A secondary cause of osteoporosis (Table 1) was present in 37 women (61%). The most common secondary causes were a history of amenorrhea of >6 months duration, anorexia nervosa, steroid exposure, and celiac disease (based on serologic studies). Other secondary causes (drugs associated with bone loss, thyrotoxicosis, hyperparathyroidism, and rheumatologic diseases) accounted for the remaining patients. After exclusion of secondary causes, 24 women were considered to have idiopathic osteoporosis or idiopathic low BMD (IOP). Women with IOP accounted for 39% (24 of 61) of the whole group and 48% (14 of 29) of those with a history of fracture.
Table 1.
Secondary Causes of Osteoporosis Found
| Secondary cause | Number affected | % of total (n = 61)a |
|---|---|---|
| Idiopathic—no cause found | 24 | 39 |
| History of amenorrhea > 6 months | 21 | 34 |
| Anorexia nervosa | 10 | |
| Depot medroxyprogesterone acetate | 2 | |
| Medications to suppress pituitary function | 1 | |
| Glucocorticoid exposure | 8 | 13 |
| Rheumatologic disease | 3 | |
| Organ transplant (liver, lung, kidney) | 3 | |
| Celiac disease (based on serologic study) | 6 | 10 |
| Medications to suppress pituitary function (<6 months) | 1 | 2 |
| Hyperparathyroidism | 3 | 5 |
| Seizure medication use | 2 | 3 |
| Hyperthyroidism | 1 | 2 |
| Hereditary exostosis | 1 | 2 |
Percent of total is >100%. Many women had more than one secondary cause (e.g., some women with celiac disease or glucocorticoid exposure also had amenorrhea).

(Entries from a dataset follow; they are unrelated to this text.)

-- ==== Sys2Proof/Machine/Dispatch.lean ====
section
/-! DEFINITION. The dispatch of commands: one arm per command. -/

namespace Sys2Proof.Machine
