-- ==== Sys2Proof/Certificates/Slice0/Obligations.lean ====
section
/-! DEFINITION. The statements about the device: for every command where it completes and what it does, and what holds of
every step. -/

open Sys2Proof Sys2Proof.Machine

/-- A step runs the command at the front of the queue, and one CCLK passes where none waits; the reset state starts
empty (R7, R175, R189, R381). -/
def Obligations.StepsTakeTheFrontCommandOrOneTick : Prop :=
  (∀ (c : Instr) (s : State), step { s with pending := c :: s.pending } = exec c s) ∧
    (∀ s : State, s.pending = [] → ∃ t, step s = .next t ∧ t.pending = [] ∧
      (s.running = true → t.cclk = (s.cclk + 1) % 2 ^ 64)) ∧
    State.reset.pending = [] ∧ State.reset.sent = [] ∧ Memory.wf State.reset = true

/-- Queued commands all complete in order; no step unsends an output, and a fuse only moves one way (R7, R447, R463,
R465, R473). -/
def Obligations.QueuedCommandsCompleteAndFusesOnlyMoveOneWay : Prop :=
  (∀ (s : State) (cs rest : List Instr), s.pending = cs ++ rest →
    ∃ t, (Sys2Proof.core.run cs.length s : Host.Outcome State Fault Refusal) = .next t ∧ t.pending = rest) ∧
  (∀ s t : State, step s = .next t →
    s.sent <:+ t.sent ∧ t.fuses.serial = s.fuses.serial ∧ t.fuses.dateCode = s.fuses.dateCode ∧
      t.fuses.lifecycle = s.fuses.lifecycle ∧ t.fuses.deviceCert = s.fuses.deviceCert ∧ t.fuses.keys = s.fuses.keys ∧
      (∀ k, t.fuses.keyAt k = s.fuses.keyAt k ∨ t.fuses.keyAt k = 2) ∧ ∀ c, s.fuses.floorAt c ≤ t.fuses.floorAt c) ∧
  ∀ (c : Instr) (s t : State), ¬ PinCommand c → exec c s = .next t →
    t.jtag = s.jtag ∧ t.power.resetN = s.power.resetN

/-- After reset no pitch exists; others become ACTIVE only after pitch 0, which leaves ACTIVE only when they are all
FREE (R64). -/
def Obligations.NoPitchExistsAfterResetAndPitch0ComesFirst : Prop :=
  (∀ p, p < 4096 → State.reset.pitchState p = 0 ∧ ∀ (s : State),
    (∀ b i, s.power.phase = .off → Completes (.powerOn b i) s fun t => t.pitchState p = 0) ∧
    (s.power.phase = .running → s.power.resetN = true → s.reg E.rstPinResetKind = 0 →
      Completes .resetNAsserted s fun t => t.pitchState p = 0) ∧
    ∀ e, s.power.phase = .warmEntry → Completes (.warmEntryDone e) s fun t => t.pitchState p = 0) ∧
  ∀ s : State, Served s →
    (∀ p, p < 4096 → p ≠ 0 → s.pitchState 0 ≠ 1 → Completes (.pitchActivate p) s fun t =>
      RegsOnly [E.mgmtWritesIgnored] s t ∧ ∀ q, q < 4096 → t.pitchState q = s.pitchState q) ∧
    (s.pitchState 0 = 1 → s.kettle.draining = false → ∀ q, q < 4096 → q ≠ 0 → s.pitchState q ≠ 0 → ∀ c ∈ [Instr.pitchQuiesce 0, .pitchRevoke 0],
      Completes c s fun t => RegsOnly [E.mgmtWritesIgnored] s t ∧ t.pitchState 0 = 1) ∧
    (s.pitchState 0 = 1 → (∀ e ∈ s.regs, ∀ q, q < 4096 → q ≠ 0 → e.1 = E.pitchState q → e.2 = 0) →
      (s.region.table.any fun e => e.2.state == .handover && (e.2.owner == 0 || e.2.parent == 0)) = false →
      Completes (.pitchQuiesce 0) s fun t => RegsOnly [E.pitchState 0] s t ∧ t.pitchState 0 = 3)

/-- A write of BOARD_NUMBER takes effect only while no pitch other than pitch 0 exists (R27). -/
def Obligations.BoardNumberMovesOnlyWhileNoOtherPitchExists : Prop :=
  ∀ (s : State) (v : Nat), s.servesEntry 0x1000 0x22 = true →
    (v ≤ 127 → (∀ e ∈ s.regs, ∀ q, q < 4096 → q ≠ 0 → e.1 = E.pitchState q → e.2 = 0) →
      Completes (.boardNumberWrite v) s fun t => RegsOnly [E.idBoardNumber] s t ∧ t.reg E.idBoardNumber = v) ∧
    ∀ q, q < 4096 → q ≠ 0 → s.pitchState q ≠ 0 → Completes (.boardNumberWrite v) s fun t =>
      RegsOnly [E.mgmtWritesIgnored] s t ∧ t.reg E.idBoardNumber = s.reg E.idBoardNumber ∧ t.deviceNumber = s.deviceNumber

/-- POWER_ON and POWER_LOSS reset everything but the fuses, and POWER_ON samples the straps (R23, R447, R464, R474,
R478, R480). -/
def Obligations.PowerUpResetsAllButFuses : Prop :=
  ∀ s : State,
    (∀ pos plca, s.power.phase = .off → Completes (.powerOn pos plca) s fun t =>
      t = { State.reset with
            pending := s.pending, fuses := s.fuses.programmed, regs := t.regs, sent := s.sent, freeCount := s.freeCount } ∧
        t.reg E.idBoardPos = pos % 8 ∧ t.reg E.idPlcaId = plca % 16 ∧
        t.reg E.mgmtMacAddress = 0x465202 + plca % 16 * 2 ^ 40 ∧
        RegsKept [E.idBoardPos, E.idPlcaId, E.mgmtMacAddress] State.reset t) ∧
    Completes .powerLoss s fun t =>
      t = { State.reset with
            pending := s.pending, power := { PowerSt.init with phase := .off, resetN := false },
            fuses := s.fuses.programmed, regs := [], sent := s.sent, freeCount := s.freeCount }

/-- RESET_N asserted on a running device starts a cold reset or a warm entry by PIN_RESET_KIND (R471, R474, R475,
R476, R490). -/
def Obligations.ResetPinStartsItsKindOfReset : Prop :=
  ∀ s : State, s.power.phase = .running → s.power.resetN = true →
    (s.reg E.rstPinResetKind = 0 → Completes .resetNAsserted s fun t =>
      t.power.phase = .held ∧ t.power.resetN = false ∧ t.power.cause = 1 ∧ t.power.kept = 0 ∧ t.mem = MemSt.init ∧
        t.log = { queue := [], ring := [] } ∧ t.region = RegionSt.init ∧ t.work = WorkSt.init ∧ t.dir = DirSt.init ∧
        t.fuses = s.fuses.programmed ∧
        ∀ k, t.reg k = if keptCold k || isLive k then s.reg k else entryDflt k) ∧
    (s.reg E.rstPinResetKind = 1 → Completes .resetNAsserted s fun t =>
      t = { s with
            power := { s.power with phase := .warmEntry, resetN := false, cause := 2 }
            dict := { s.dict with held := [], armed := [], resetPending := none }
            fuses := s.fuses.programmed })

Twenty-nine women (48%) had a history of fracture, 58% (14 of 24) among those with IOP and 41% (15 of 37) among those with a secondary cause. Five women had sustained vertebral fractures, 4 had sustained hip fractures, and 3 had pelvic fractures (Table 2). Of those with a history of fractures, 52% (15 of 29) had sustained multiple fractures, and 28% (8 of 29) had BMD T scores >−2.5 and BMD Z scores >−2.0 at all sites.
Table 2.
Fractures Sustained
| Fracture type | Number of women | % of total with fractures (n = 29)a |
|---|---|---|
| Vertebral | 5 | 17 |
| Rib | 2 | 7 |
| Hip | 4 | 14 |
| Pelvic | 3 | 10 |
| Forearm | 8 | 28 |
| Elbow | 2 | 7 |
| Tibia, ankle, foot | 13 | 45 |
Note that 52% of women had sustained multiple fractures.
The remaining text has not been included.